The two main sources of construction aggregates are crushed rock and sand and gravel. The distribution of resources across England, however, is not consistent. For example, crushed rock is found mainly in the South West and the East Midlands while demand is concentrated in the South East where 27% of all aggregate production is used (ibid). Furthermore, focuses of demand are in the cities while production is in rural areas.
Due to their heavy bulk characteristics, but the relatively low cost of extraction, the single greatest cost element for aggregates is transportation. Frequently this is by rail but in some areas, such as North Somerset, no rail facilities exist and so quarries rely upon road transport. Smaller quarries in particular are unable to develop the economies of scale necessary to pay for rail connections.
In 1993 the UK aggregates industry employed about 25,000 people and had a production value of about £1.3b (Novotny 1997).
The Essence of Aggregates Policy
Since 1946 the planning of aggregates (which falls within the wider mineral planning system) has come within the overall town and country planning system. Consequently the twin elements of guidance through development plans and the control of development proposals on a case-by-case basis apply equally to proposals for the working of aggregates as they do for all other forms of development.
Section 54(a) of the Town and Country Planning Act 1990 requires that, where the development plan contains relevant policies, applications for development which are in accordance with the plan shall be allowed unless material considerations indicate otherwise (DoE 1997 para.1). PPG12 therefore requires Mineral Planning Authorities (MPAs) to draw up a Minerals Local Plan (MLP) covering the whole of their area (DoE 1992 para 3.11). Outside the metropolitan areas and London, the MPA in England is the County Council but if the area has been the subject of local government reorganisation the Unitary Authority becomes the MPA. This is the case in the former country of Avon.
The role of the MLP is to carry forward policies which provide for the supply of minerals whilst also ensuring "the required degree of environmental protection associated with the development" (ibid. para.3.11). The MLP is required to be in conformity with the Structure Plan but should indicate in more detail the areas where provision is made for mineral working. The MLP, which should cover a minimum period of 10 years, can set out the development control criteria that will be applied in considering applications together with requirements for the restoration and aftercare of workings.
MLP policies are guided by Planning Policy Guidance notes (PPGs) and more specifically by Mineral Policy Guidance notes (MPGs).

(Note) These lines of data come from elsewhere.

-- ==== Sys2Proof/Tests/Slice0.lean ====
section
/-! SUPPORT. The model's own tests: for each statement a small state and operands that meet its hypotheses, the terms that
well-formedness refuses, and steps whose expected results come from the spec's tables and examples. -/

namespace Sys2Proof.Tests

set_option Elab.async false

open Sys2Proof.Machine

/-! ### Small states -/

/-- Slot 0 of core 0 of cluster 0. -/
def u0 : SlotRef := { cluster := 0, core := 0, slot := 0 }

/-- Bits [119:0] of a command: flags [119:112], OPND_KIND, OPND and ARGS (R117). -/
def word (flags kind opnd args : Nat) : CmdWord :=
  BitVec.ofNat 120 (flags * 2 ^ 112 + kind * 2 ^ 110 + opnd * 2 ^ 96 + args)

/-- The record of a pitch with a 64 KiB share in cluster 0 at 64 KiB, 16 pegs from 0 of which 4 are lock pegs, transfer lines 0 to 15
and fabric lines 192 to 195 (R453). -/
def record0 : List Byte := natLe 16 (1 * 2 ^ 32)
  ++ natLe 16 (1 + 2 ^ 16 + 16 * 2 ^ 42 + 4 * 2 ^ 53 + 16 * 2 ^ 103 + 4 * 2 ^ 116) ++ List.replicate 96 0

/-- One running pitch, pitch 0, with one ACTIVE slot; cluster 0 runs; the journal is replayed. -/
def demo : State := { State.reset with
  clusters := [(0, { gated := false })]
  tier := { State.reset.tier with journalReplayed := true }
  pitches := [(0, { st := .running, record := record0, slots := [0] })]
  slots := [(0, { st := .active, pitch := 0, streamPtr := 65536 })] }

/-- The same with a value in peg 5. -/
def demoPeg : State := demo.setPeg 0 5 { value := 3 }

/-! ### The queue, the clock and reset -/

theorem witness_EmptyQueueTicks :
    (demo.pending = [] ∧ demo.timeRuns = true ∧ ({ demo with slots := [] } : State).quiet = true ∧ demo.mgmt.slewTo = 0 ∧
      (demo.time + 4) / 1000000000 = demo.time / 1000000000) ∧
    (({ demo with power := { demo.power with st := .stowed } } : State).pending = [] ∧
      ({ demo with power := { demo.power with st := .stowed } } : State).power.st = .stowed) := by decide +kernel
/-- R45, R482: a tick of 4 ns, seen by the watchdog of a slot that waits. -/
theorem test_tick : (nextOf (step (demo.modSlot 0 (fun x => { x with st := .waiting, hold := .event 5 })))).map (fun t => (t.time, (t.slot 0).watchRun))
    = some (4, 4) := by decide +kernel
theorem witness_StepConsumesFront : nextOf (step { demo with pending := [.lineArbitration, .heartbeatSend] }) ≠ none := by
  decide +kernel
theorem witness_StepKeepsQueueWellFormed :
    ({ demo with pending := [.quotaStallTimeout 31, .lineArbitration] } : State).queueWf = true := by decide
theorem test_wf_refuses_long_packet : Instr.wf (.write { kind := .write, len := 4097 }) = false := by decide

/-! ### Control commands -/

theorem witness_SkippedCommandsDoNothing : slotCommands.all (fun e => demo.skips u0 (word 0x08 0 0 0) e.1) = true ∧
    slotCommands.length = 63 := by decide +kernel

theorem witness_ControlCommandsComplete :
    demo.controlReady u0 (word 0 0 0 0) 0x00 [0] [] = true ∧
    (demoPeg.controlReady u0 (word 0 2 5 3) 0x01 [2] [(15, 0)] = true ∧ (demoPeg.fetched u0 (word 0 2 5 3) 0x01).pegHere u0 (word 0 2 5 3) = true ∧
      3 ≤ (demoPeg.fetched u0 (word 0 2 5 3) 0x01).namedPeg (word 0 2 5 3)) ∧
    (demo.controlReady u0 (word 0 1 15 0) 0x02 [1] [] = true ∧ (demo.fetched u0 (word 0 1 15 0) 0x02).mayRaise 0 0 15 = true) ∧
    (demo.controlReady u0 (word 0 2 15 0) 0x03 [2] [(15, 0)] = true ∧ (demo.fetched u0 (word 0 2 15 0) 0x03).pegHere u0 (word 0 2 15 0) = true) ∧
    (demoPeg.controlReady u0 (word 0 2 5 3) 0x03 [2] [(15, 0)] = true ∧ (demoPeg.fetched u0 (word 0 2 5 3) 0x03).takeReady 0 5 0 3 = true) ∧
    (demo.controlReady u0 (word 0 2 15 65535) 0x04 [2] [(15, 0)] = true ∧ (demo.fetched u0 (word 0 2 15 65535) 0x04).mayUsePeg 0 15 = true ∧
      (demo.fetched u0 (word 0 2 15 65535) 0x04).up 48 = true) ∧
    demo.controlReady u0 (word 0 0 0 1) 0x05 [0] [(1, 0)] = true ∧ demo.controlReady u0 (word 0 0 0 2) 0x05 [0] [(1, 0)] = true ∧
    demo.controlReady u0 (word 0 0 0 31) 0x08 [0] [(3, 0), (4, 4)] = true ∧
    (demo.modSlot 0 (fun x => { x with pending := [(255, 1)] })).controlReady u0 (word 0 1 255 0) 0x09 [1] [] = true ∧
    (demo.controlReady u0 (word 0 2 15 0) 0x0F [0, 1, 2] [] = true ∧ demo.opndAllowed 0 (word 0 2 15 0).toNat = true) := by
  decide +kernel

theorem witness_LoopAndBranchComplete :
    demo.controlReady u0 (word 0 0 0 (32 * 2 ^ 16 + 3 * 2 ^ 22)) 0x06 [0] [(15, 0), (21, 16), (23, 22)] = true ∧
    demo.controlReady u0 (word 0 0 0 (65535 + 1 * 2 ^ 16)) 0x06 [0] [(15, 0), (21, 16), (23, 22)] = true ∧
    demo.controlReady u0 (word 0 0 0 4095) 0x07 [0] [(23, 0)] = true ∧ ((demo.pitch 0).share 0) = (65536, 65536) ∧
    (65536 : Int) + 16 * signed 24 4095 + 16 = 131072 := by decide +kernel

theorem witness_LoopsCountTheirPasses : ((Vector.replicate 4 (0 : Half))[3]?.getD 0).toNat + 1 < 2 ∧
    1 ≤ ((Vector.replicate 4 (0 : Half))[0]?.getD 0).toNat + 1 := by decide

theorem witness_RegisterCommandsComplete :
    demo.controlReady u0 (word 0 0 0 (31 * 2 ^ 32 + 4294967295)) 0x0A [0] [(31, 0), (36, 32)] = true ∧
    demo.controlReady u0 (word 0 0 0 (31 * 2 ^ 32 + 4294967295)) 0x0B [0] [(31, 0), (36, 32)] = true ∧
    demo.controlReady u0 (word 0 0 0 (7 * 2 ^ 37 + 5 * 2 ^ 40)) 0x0C [0] [(31, 0), (36, 32), (39, 37), (42, 40)] = true ∧
    compareRegs 5 0 0 = some true ∧
    [0xFC, 0x40, 0x0C].all (fun o => demo.controlReady u0 (word 0 0 0 (o * 2 ^ 40)) 0x0D [0] [(36, 32), (47, 40)]) = true ∧
    demo.controlReady u0 (word 0 0 0 (0xFC * 2 ^ 40)) 0x0E [0] [(36, 32), (47, 40)] = true ∧ slotWritable 0xFC = true := by
  decide +kernel

theorem witness_ScalarWritesFrame :
    [0x0A, 0x0B].all (fun o => demo.controlReady u0 (word 0 0 0 (31 * 2 ^ 32 + 5)) o [0] [(31, 0), (36, 32)]) = true := by decide +kernel

theorem witness_PsetComparisons :
    demo.controlReady u0 (word 0 0 0 0) 0x0C [0] [(31, 0), (36, 32), (39, 37), (42, 40)] = true ∧
    demo.controlReady u0 (word 0 0 0 (2 ^ 37 + 6 * 2 ^ 40)) 0x0C [0] [(31, 0), (36, 32), (39, 37), (42, 40)] = true ∧
    demo.controlReady u0 (word 0 0 0 (2 ^ 37 + 7 * 2 ^ 40)) 0x0C [0] [(31, 0), (36, 32), (39, 37), (42, 40)] = true := by decide +kernel

/-- `demo` with 16 pegs in cluster 1 too, whose island is down. -/
def farPegs : State := { demo with
  pitches := [(0, { demo.pitch 0 with record := record0.take 32 ++ natLe 16 (16 * 2 ^ 42) ++ List.replicate 80 0 })]
  errors := { demo.errors with islandsDown := [49] } }

theorem witness_UnmetConditionsHoldTheSlot :
    (demoPeg.controlReady u0 (word 0 2 5 4) 0x01 [2] [(15, 0)] = true ∧ (demoPeg.fetched u0 (word 0 2 5 4) 0x01).pegHere u0 (word 0 2 5 4) = true ∧
      (demoPeg.fetched u0 (word 0 2 5 4) 0x01).namedPeg (word 0 2 5 4) < 4) ∧
    (demoPeg.controlReady u0 (word 0 2 5 4) 0x03 [2] [(15, 0)] = true ∧ (demoPeg.fetched u0 (word 0 2 5 4) 0x03).takeReady 0 5 0 4 = false) ∧
    (demo.controlReady u0 (word 0 1 255 0) 0x09 [1] [] = true ∧ tabGet ((demo.fetched u0 (word 0 1 255 0) 0x09).slot 0).pending 255 0 = 0) ∧
    (farPegs.controlReady u0 (word 0 2 1039 3) 0x04 [2] [(15, 0)] = true ∧
      (farPegs.fetched u0 (word 0 2 1039 3) 0x04).mayUsePeg 0 1039 = true ∧ (farPegs.fetched u0 (word 0 2 1039 3) 0x04).up 49 = false) ∧
    ((demo.modSlot 0 (fun x => { x with st := .waiting })).slot 0).st = .waiting := by decide +kernel

theorem witness_GivesStopAtTheTop : 5 < 6144 ∧ (demoPeg.cluster 0).waiters.all (fun v => v.peg != 5) = true := by decide +kernel
theorem witness_TakesSubtract : demoPeg.takeReady 0 5 0 3 = true := by decide +kernel
theorem witness_PendingCountersStop : tabGet ([(7, 254)] : Tab Nat) 7 0 < 255 ∧ 255 ≤ tabGet ([(7, 255)] : Tab Nat) 7 0 := by decide

/-! ### Engine commands: a descriptor for each row that its work takes -/

/-- A descriptor from the values of its fields, each with its lowest bit. -/
def desc (fs : List (Nat × Nat)) : Nat := fs.foldl (fun n f => n + f.2 * 2 ^ f.1) 0

/-- The commands that name a 64 B and a 128 B descriptor at offset 0. -/
def d64 : CmdWord := word 0x80 0 0 0
def d128 : CmdWord := word 0xC0 0 0 0

/-- The state `demo` with a 4 MiB scratchpad share, 128 accumulator tiles, credit for class 0, and a descriptor of `bytes` bytes at
offset 0. -/
def prog (bytes d : Nat) : State := { demo with
  slots := [(0, { st := .active, pitch := 0, streamPtr := 65536, spSizeM1 := 15, accSizeM1 := 127 })]
  pitches := [(0, { st := .running, record := natLe 16 (1 * 2 ^ 32 + 100 * 2 ^ 80) ++ record0.drop 16, slots := [0] })]
  cores := [(0, { scratch := cellsOf 0 (natLe bytes d) })] }

/-- The command is ready, its descriptor is its row's, and its work ends well. -/
def runs (s : State) (w : CmdWord) (op : Nat) (form : Form) (engines : Nat → List Engine × Bool) (work : State → Nat → Nat → Work)
    (mine : Nat → Bool := fun _ => true) : Bool :=
  match s.engineReady u0 w op form engines with
  | none => false
  | some (d, _, _, s1) => mine d && (work s1 0 d).err.isNone && (work s1 0 d).stall.isNone

/-- The bf16 format of an operand word. -/
def bf : Nat := 5 * 2 ^ 27

/-- A vector descriptor of one element with n sources. -/
def vecDesc (n : Nat) : Nat := desc ([(0, 64), (32, 4), (224, 256), (256, 4), (288, 1), (301, 1)]
  ++ (if 2 ≤ n then [(96, 128), (128, 4)] else []) ++ (if 3 ≤ n then [(160, 192), (192, 4)] else []))

/-- The geometry of a window of one tap over an image of one pixel. -/
def geo : List (Nat × Nat) := [(256, 4096), (288, 64), (64, 64), (136, 1), (128, 1)]

/-- A pitch with an extent, a KV layout of one head of 128 elements and one index layer, and a sequence of one token whose page is
gone. -/
def kvState (bytes d : Nat) : State := { prog bytes d with
  pitches := [(0, { (prog bytes d).pitch 0 with
    extents := [{ number := 0, base := 0, length := 1048576, maxLog2 := 9, minLog2 := 0, initTier := 1 }]
    layouts := [{ number := 0, record := natLe 32 (1 * 2 ^ 56 + 3 * 2 ^ 49 + 1 * 2 ^ 64) }]
    seqs := [{ layout := 0, number := 0, lens := [(0, 1)], spans := [{ first := 0, count := 16 }] }] })]
  sec := { State.reset.sec with keys := [(0, { st := .write, epoch := 0, tenant := 0 })] } }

MPG6 (DoE 1994) provides advise to MPAs and the minerals industry on how to ensure that the construction industry receives an adequate and steady supply of materials at the best balance of social, environmental and economic cost. In order to attain adequate supply, MPG6 endeavours to forecast the future demand for aggregates. Cambridge Econometrics were appointed to undertake forecasts for the economy as a whole over a 20 year period after which ECOTEC extrapolated the likely impact on the construction industry and the consequential demand for aggregates. The level of consented reserves was then subtracted from the total forecast demand to produce the additional amount which would have to be provided. MPG6 identifies the way in which this provision should be met and apportions it to the regions stating the amounts that will come from primary, secondary, marine dredged and recycled sources.
Regional Area Working Parties (RAWPs) are responsible for allocating the regional apportionment to individual MPAs and are made up of representatives from the DoE, the MPAs and the industry.
The provision agreed for each MPA should ideally be met by identifying specific sites and preferred areas. Specific sites are those where there are known reserves, that development will be acceptable in planning terms and the landowners are willing to allow development. Preferred areas are those where there are known to be reserves and where planning permission can reasonably be expected to be forthcoming.
MPG1 (DoE 1996) acknowledges however that it may not be possible to identify sufficient sites or preferred areas for the entire period of the Plan. Consequently, areas of search can be identified. Although not all proposals in such an area will be appropriate for development, it is likely that the area will contain some sites which are viable.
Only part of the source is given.